Literature abounds on the use of AI/ML in food fraud detection. Just a few examples include A. Aznan et al. (2022) using near-infrared spectroscopy and E-nose sensors to detect fraudulent rice samples where the origins of the rice were in question or premium rice was diluted with lower-quality rice.² Similarly, T. Chung et al. (2022) reported on the use of Fourier-transform infrared spectroscopy data with a ML model to examine 18 different adulterants added to milk, ranging from melamine to water.³ B. Mithun et al. (2018) used AI/ML to evaluate hyperspectral sensing and RGB imaging data to detect the use of a carcinogen (calcium carbide) as a ripening agent in artificially ripened bananas.4 These reports, along with many more, show how AI/ML is being used to conduct a non-targeted approach to use analytical data in ways never done before.

How data analysts and chemists can work together

This approach can be foreign to analytical chemists from yesteryear. Previously, to detect an adulterant, you would need to know what the adulterant was and then develop an analytical method for testing for that adulterant. For years, this targeted approach was the main approach. But computers evolved, and now it’s possible to efficiently analyze large sets of data. It is now the data scientist who is looking at the results to identify when a sample looks different than normal and is therefore adulterated. You no longer need to know what compound you are looking for, but rather just determine if the material is the same or different. This non-targeted approach is where AI and ML truly shine. The data sets can be from any analytical technique—mass spectrometry, UV-Vis spectroscopy, nuclear magnetic resonance, infrared spectroscopy, direct scanning calorimetry, etc.

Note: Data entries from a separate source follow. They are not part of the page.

theorem State.sendVector_nl (s : State) (func vec : Nat) : (s.sendVector func vec).nl = s.nl := by rw [s.sendVector_rest]

/-- What setLevel writes, but the level itself: the fields that tell what is lacking, and CQUAD. -/
def lackKeys : List Nat :=
  [CHIP.SVC_LEVEL_LACK_LINK, CHIP.SVC_LEVEL_LACK_CORE, CHIP.SVC_LEVEL_LACK_QENG, CHIP.SVC_LEVEL_LACK_CAL,
    CHIP.SVC_LEVEL_LACK_AVS, CHIP.SVC_LEVEL_LACK_THERM, CHIP.SVC_LEVEL_LACK_MORAINE, CHIP.SVC_LEVEL_LACK_FLT,
    CHIP.SVC_LEVEL_CQUAD].map (fun r => r.bit 0 0)

/-- setLevel writes its fields, then tells the partners, and then raises SVC_LEVEL or nothing. -/
theorem State.setLevel_steps (s : State) (up : s.boot.fltUp = true) : ∃ u v : State, u = { s with regs := u.regs } ∧
    s.regsBut u lackKeys ∧ v = (u.wr CHIP.SVC_LEVEL_LEVEL s.levelNow).tellRoutable s.routable ∧ s.setLevel.nl = v.nl ∧
    v.regsBut s.setLevel [HDR.BLK_ERR.bit pgCHIP 0] := by
  unfold State.setLevel
  extract_lets cq lv changed link core qeng cal avs therm moraine flt was told
  have wrote : ∀ (t : State) (r : Row) (v : Nat), r.bit 0 0 ∈ lackKeys → t.regsBut (t.wr r v) lackKeys :=
    fun t r v h => t.regsBut_wr h
  have lacks : s.regsBut flt lackKeys := (((((((wrote s _ _ (by decide)).trans (wrote link _ _ (by decide))).trans
    (wrote core _ _ (by decide))).trans (wrote qeng _ _ (by decide))).trans (wrote cal _ _ (by decide))).trans
    (wrote avs _ _ (by decide))).trans (wrote therm _ _ (by decide))).trans (wrote moraine _ _ (by decide))
  have same : was = s.routable := congrArg (fun v => decide (v = 4)) (lacks.rd (by decide))
  refine ⟨flt.wr CHIP.SVC_LEVEL_CQUAD cq, told, rfl, lacks.trans (wrote flt _ _ (by decide)), by rw [← same], ?_⟩
  have upTold : told.boot.fltUp = true :=
    (State.Reports.tellRoutable (K := fun _ => True) ((flt.wr CHIP.SVC_LEVEL_CQUAD cq).wr CHIP.SVC_LEVEL_LEVEL lv) was).fltUp.trans up
  split
  · exact ⟨(State.sendVector_nl ..).trans (State.raise_nl ..), fun b hb =>
      (congrArg (fun m => SMap.find m b) (State.sendVector_regs ..)).trans (State.raise_regs upTold _ _ _ _ b hb)⟩
  · exact ⟨rfl, told.regsBut_refl _⟩

/-- setLevel writes the registers that follow the level, but NL_UP. -/
theorem State.setLevel_regs (s : State) (up : s.boot.fltUp = true) :
    s.regsBut s.setLevel (levelKeys.erase (CHIP.SVC_LEVEL_NL_UP.bit 0 0)) := by
  obtain ⟨u, v, -, lacks, rfl, -, told⟩ := s.setLevel_steps up
  intro b hb
  have inKeys : ∀ b ∈ HDR.BLK_ERR.bit pgCHIP 0 :: CHIP.SVC_LEVEL_LEVEL.bit 0 0 :: lackKeys,
      b ∈ levelKeys.erase (CHIP.SVC_LEVEL_NL_UP.bit 0 0) := by decide
  have out : b ∉ HDR.BLK_ERR.bit pgCHIP 0 :: CHIP.SVC_LEVEL_LEVEL.bit 0 0 :: lackKeys := fun h => hb (inKeys b h)
  simp only [List.mem_cons, not_or] at out
  obtain ⟨err, level, lack⟩ := out
  rw [told b (by simpa using err), State.tellRoutable_regs, u.find_wr_ne (Ne.symm level), lacks b lack]

theorem State.setLevel_port (s : State) (up : s.boot.fltUp = true) (q : Nat) : s.setLevel.port q =
    if s.setLevel.routable ≠ s.routable ∧ q < 16 ∧ s.nlUp q = true
    then { s.port q with ctrl := (s.port q).ctrl ++ [s.setLevel.routeRecord] } else s.port q := by
  obtain ⟨u, v, frame, lacks, rfl, nl, told⟩ := s.setLevel_steps up
  have level : s.setLevel.routable = (u.wr CHIP.SVC_LEVEL_LEVEL s.levelNow).routable :=
    congrArg (fun v => decide (v = 4)) ((told.rd (by decide)).trans (State.rd_of_find (by rw [State.tellRoutable_regs])))
  have state : (u.wr CHIP.SVC_LEVEL_LEVEL s.levelNow).nlUp q = s.nlUp q :=
    State.nlUp_congr ((u.nlState_wr (by decide) ..).trans
      (lacks.rd (fun h => absurd ((by decide : ∀ b ∈ lackKeys, b < 608) _ h) (Nat.not_lt.mpr (Row.le_bit (by decide) _ _)))))
  have port : (u.wr CHIP.SVC_LEVEL_LEVEL s.levelNow).port q = s.port q := by rw [State.port_wr, frame]; rfl
  rw [State.port, nl]
  refine (State.tellRoutable_port ..).trans ?_
  rw [state, port, State.routeRecord, State.routeRecord, level]

/-! ### The state of a port (Table 9-4, R308) -/

theorem State.Reports.setNl (s : State) (p v : Nat) : s.Reports (fun _ => True) (s.setNl p v) :=
  ((State.Reports.wr s v trivial).trans (State.Reports.wr _ _ trivial)).trans (State.Reports.setLevel _ (fun _ _ => trivial))

@[simp] theorem State.setNl_fltUp (s : State) (p v : Nat) : (s.setNl p v).boot.fltUp = s.boot.fltUp := (State.Reports.setNl s p v).fltUp

@[simp] theorem State.setNl_fabric (s : State) (p v : Nat) : (s.setNl p v).fabric = s.fabric := by
  rw [(State.Reports.setNl s p v).rest]

@[simp] theorem State.setNl_ftime (s : State) (p v : Nat) : (s.setNl p v).ftime = s.ftime := by
  rw [(State.Reports.setNl s p v).rest]

theorem State.setNl_regs {s : State} (up : s.boot.fltUp = true) (p v : Nat) :
    s.regsBut (s.setNl p v) (levelKeys ++ [NL.NL_STAT_STATE.bit p 0]) := by
  intro b hb
  simp only [List.mem_append, List.mem_singleton, not_or] at hb
  obtain ⟨level, state⟩ := hb
  refine (State.setLevel_regs _ (by exact up) b (fun h => level (List.mem_of_mem_erase h))).trans ?_
  refine (State.find_wr_ne _ (fun e => ?_)).trans (State.find_wr_ne _ (Ne.symm state))
  rw [← e] at level
  exact level (by decide)

theorem State.rd_setNl {s : State} (up : s.boot.fltUp = true) (p v : Nat) {r : Row} (far : 1 ≤ r.page)
    (apart : NL.NL_STAT_STATE.apart r = true) (k : Nat) : (s.setNl p v).rd r k = s.rd r k := by
  refine (State.setNl_regs up p v).rd (fun h => ?_)
  simp only [List.mem_append, List.mem_singleton] at h
  rcases h with level | state
  · exact absurd (levelKeys_lt level) (Nat.not_lt.mpr (Row.le_bit far k 0))
  · exact Row.bit_ne_of_apart apart p k state.symm

theorem State.on_setNl {s : State} (up : s.boot.fltUp = true) (p v : Nat) {r : Row} (far : 1 ≤ r.page)
    (apart : NL.NL_STAT_STATE.apart r = true) (k : Nat) : (s.setNl p v).on r k = s.on r k := by
  rw [State.on, State.on, State.rd_setNl up p v far apart]

/-- What a field outside the level's registers reads after setNl. -/
theorem State.rd_setNl_far {s : State} (up : s.boot.fltUp = true) (p v : Nat) {r : Row} (far : 1 ≤ r.page) (k : Nat) :
    (s.setNl p v).rd r k = (s.wr NL.NL_STAT_STATE v p).rd r k := by
  rw [State.setNl, (State.setLevel_regs _ (by exact up)).rd
    (fun h => absurd (levelKeys_lt (List.mem_of_mem_erase h)) (Nat.not_lt.mpr (Row.le_bit far k 0))), State.rd_wr_ne]
  intro e
  have far := Row.le_bit far k 0
  rw [← e] at far
  exact absurd far (by decide)

theorem State.setNl_nlState {s : State} (up : s.boot.fltUp = true) (p : Nat) {v : Nat} (hv : v < 16) : (s.setNl p v).nlState p = v := by
  rw [State.nlState, State.rd_setNl_far up p v (by decide), State.rd_wr_self]
  exact Nat.mod_eq_of_lt hv

/-- Bit p of NL_UP follows the port. -/
theorem State.setNl_upBit {s : State} (up : s.boot.fltUp = true) {p : Nat} (hp : p < 16) (v : Nat) :
    bit ((s.setNl p v).rd CHIP.SVC_LEVEL_NL_UP) p = (v = nlUP || v = nlRETRAIN) := by
  rw [State.setNl, (State.setLevel_regs _ (by exact up)).rd (by decide), State.rd_wr_self]
  refine (bit_mod_two_pow _ 16 p).trans ?_
  rw [decide_eq_true hp, Bool.true_and]
  cases h : (decide (v = nlUP) || decide (v = nlRETRAIN))
  · exact bit_clearBit_self ..
  · exact bit_setBit_self ..

theorem State.setNl_port {s : State} (up : s.boot.fltUp = true) (p v q : Nat) : (s.setNl p v).port q =
    if (s.setNl p v).routable ≠ s.routable ∧ q < 16 ∧ (s.setNl p v).nlUp q = true
    then { s.port q with ctrl := (s.port q).ctrl ++ [(s.setNl p v).routeRecord] } else s.port q := by
  have state : ((s.wr NL.NL_STAT_STATE v p).wr CHIP.SVC_LEVEL_NL_UP
      (if v = nlUP || v = nlRETRAIN then setBit ((s.wr NL.NL_STAT_STATE v p).rd CHIP.SVC_LEVEL_NL_UP) p
        else clearBit ((s.wr NL.NL_STAT_STATE v p).rd CHIP.SVC_LEVEL_NL_UP) p)).nlUp q = (s.setNl p v).nlUp q := by
    refine State.nlUp_congr ?_
    rw [State.nlState, State.nlState, State.rd_setNl_far up p v (by decide), State.rd_wr_apart _ (by decide)]
  have level : ((s.wr NL.NL_STAT_STATE v p).wr CHIP.SVC_LEVEL_NL_UP
      (if v = nlUP || v = nlRETRAIN then setBit ((s.wr NL.NL_STAT_STATE v p).rd CHIP.SVC_LEVEL_NL_UP) p
        else clearBit ((s.wr NL.NL_STAT_STATE v p).rd CHIP.SVC_LEVEL_NL_UP) p)).routable = s.routable := by
    refine congrArg (fun v => decide (v = 4)) ?_
    rw [State.rd_wr_apart _ (by decide), State.rd_wr_apart _ (by decide)]
  refine (State.setLevel_port _ (by exact up) q).trans ?_
  rw [level, state]
  rfl

theorem State.setNl_port_down {s : State} (up : s.boot.fltUp = true) (p : Nat) {v : Nat} (hv : v < 16) (down : v ≠ nlUP)
    (fit : v ≠ nlRETRAIN) : (s.setNl p v).port p = s.port p := by
  rw [State.setNl_port up, if_neg]
  rintro ⟨-, -, h⟩
  rw [State.nlUp, State.setNl_nlState up p hv] at h
  simp [down, fit] at h

theorem State.setNl_port_same {s : State} (up : s.boot.fltUp = true) (p v q : Nat) (same : (s.setNl p v).routable = s.routable) :
    (s.setNl p v).port q = s.port q := by
  rw [State.setNl_port up, if_neg (fun h => h.1 same)]

/-- A port that comes up or retrains keeps its record, but for a ROUTE_STATE that becomes due. -/
theorem State.setNl_port_eq {s : State} (up : s.boot.fltUp = true) (p v q : Nat) :
    (s.setNl p v).port q = { s.port q with ctrl := ((s.setNl p v).port q).ctrl } := by
  rw [State.setNl_port up]
  split <;> rfl

/-! ### Changes at one port -/

theorem State.Reports.frame {K : Nat → Prop} {s t : State} (h : s.Reports K t) (up : s.boot.fltUp = true) :
    t = { s with nl := t.nl, regs := t.regs, fltIn := t.fltIn, pci := t.pci, out := t.out } := by
  have pci : t.pci = { s.pci with msix := t.pci.msix } := congrArg State.pci h.rest
  conv_lhs => rw [h.rest]
  rw [h.boot up, ← pci]

/-- From s to t the part changed the record of port p and registers of K, and reported; neither routability nor the state of another
port changed. -/
structure State.Tends (p : Nat) (K : List Nat) (s t : State) : Prop where
  reports : s.Reports (· ∈ K) t
  others : ∀ q, q ≠ p → t.port q = s.port q
  level : t.routable = s.routable
  states : ∀ q, q ≠ p → t.nlState q = s.nlState q

namespace State.Tends
variable {p : Nat} {K : List Nat} {s t u : State}

theorem refl (s : State) : s.Tends p K s := ⟨.refl s, fun _ _ => rfl, rfl, fun _ _ => rfl⟩

theorem trans (h : s.Tends p K t) (h' : t.Tends p K u) : s.Tends p K u :=
  ⟨h.reports.trans h'.reports, fun q hq => (h'.others q hq).trans (h.others q hq), h'.level.trans h.level,
    fun q hq => (h'.states q hq).trans (h.states q hq)⟩

theorem modPort (s : State) (f : NlPort → NlPort) : s.Tends p K (s.modPort p f) :=
  ⟨⟨rfl, fun _ _ => rfl, fun _ _ _ => rfl, List.prefix_rfl, List.prefix_rfl, fun _ => rfl⟩,
    fun _ hq => s.port_modPort_ne hq f, rfl, fun _ _ => rfl⟩

theorem sendCtrl (s : State) (type : Nat) (payload : List Byte) : s.Tends p K (s.sendCtrl p type payload) := modPort s _

theorem each {α : Type} {f : State → α → State} (hf : ∀ (t : State) x, t.Tends p K (f t x)) (s : State) (l : List α) :
    s.Tends p K (s.each l f) :=
  State.each_inv (s.Tends p K) (fun t x h => h.trans (hf t x)) l s (refl s)

theorem wr (s : State) {r : Row} {k i : Nat} (v : Nat) (h : r.bit k i ∈ K) (far : 608 ≤ r.bit k i)
    (state : ∀ q, q ≠ p → r.bit k i ≠ NL.NL_STAT_STATE.bit q 0) : s.Tends p K (s.wr r v k i) where
  reports := .wr s v h
  others _ _ := rfl
  level := congrArg (fun v => decide (v = 4)) (s.rd_wr_ne _ _ _ _ _ _ _ (fun e => absurd far (by rw [e]; decide)))
  states q hq := s.rd_wr_ne _ _ _ _ _ _ _ (state q hq)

With its ability to identify trends in massive amounts of data, AI can be used to identify fraud that would be undetectable using previous approaches.

One item that must always be considered, however, is the classical computer science concept of garbage in, garbage out. If the analytical testing is not done to perfection, the data being analyzed by the AI algorithms will be flawed and inaccurate conclusions will be made. Therefore, chemists’ skills remain a valuable part of the equation. Along those lines, new degrees are being developed to combine the skill sets of chemists and data scientists. The University of Washington now offers a PhD in chemistry with a data science option. Similarly, Northeastern University offers a bachelor’s degree in data science and chemistry, which is actually housed in the Khoury College of Computer Sciences. This merging of sciences is key for chemistry-based AI to reach its full potential.

While fear about AI has been growing recently, it is important to note the ways in which it can benefit our lives. In order to maximize AI’s potential in detecting food fraud, new and robust chemical databases will need to be developed and shared. The secretive world of food companies will need to open up and share data so that robust algorithms can be developed and used to provide a safe and reliable food chain.

References:

1. "Economically Motivated Adulteration (Food Fraud)." https://www.fda.gov/food/compliance-enforcement-food/economically-motivated-adulteration-food-fraud.

2. Aznan, A.; Gonzalez Viejo, C.; Pang, A.; Fuentes, S. "Rapid Detection of Fraudulent Rice Using Low-Cost Digital Sensing Devices and Machine Learning." Sensors 2022, 22, 8655. https://doi.org/10.3390/s22228655.

3. Chung, T. et. al. "Non-targeted detection of food adulteration using an ensemble machine-learning model." Scientific Reports 2022, 12, 20956. https://doi.org/10.1038/s41598-022-25452-3.

4. Mithun, B.S.; Sujit Shinde; Karan Bhavsar, Arijit Chowdhury, Shalini Mukhopadhyay, Kavya Gupta, Brojeshwar Bhowmick, and Sanjay Kimbahune. "Non-destructive method to detect artificially ripened banana using hyperspectral sensing and RGB imaging." Proc. SPIE 10665, Sensing for Agriculture and Food Quality and Safety X, 106650T (15 May 2018). https://doi.org/10.1117/12.2306367.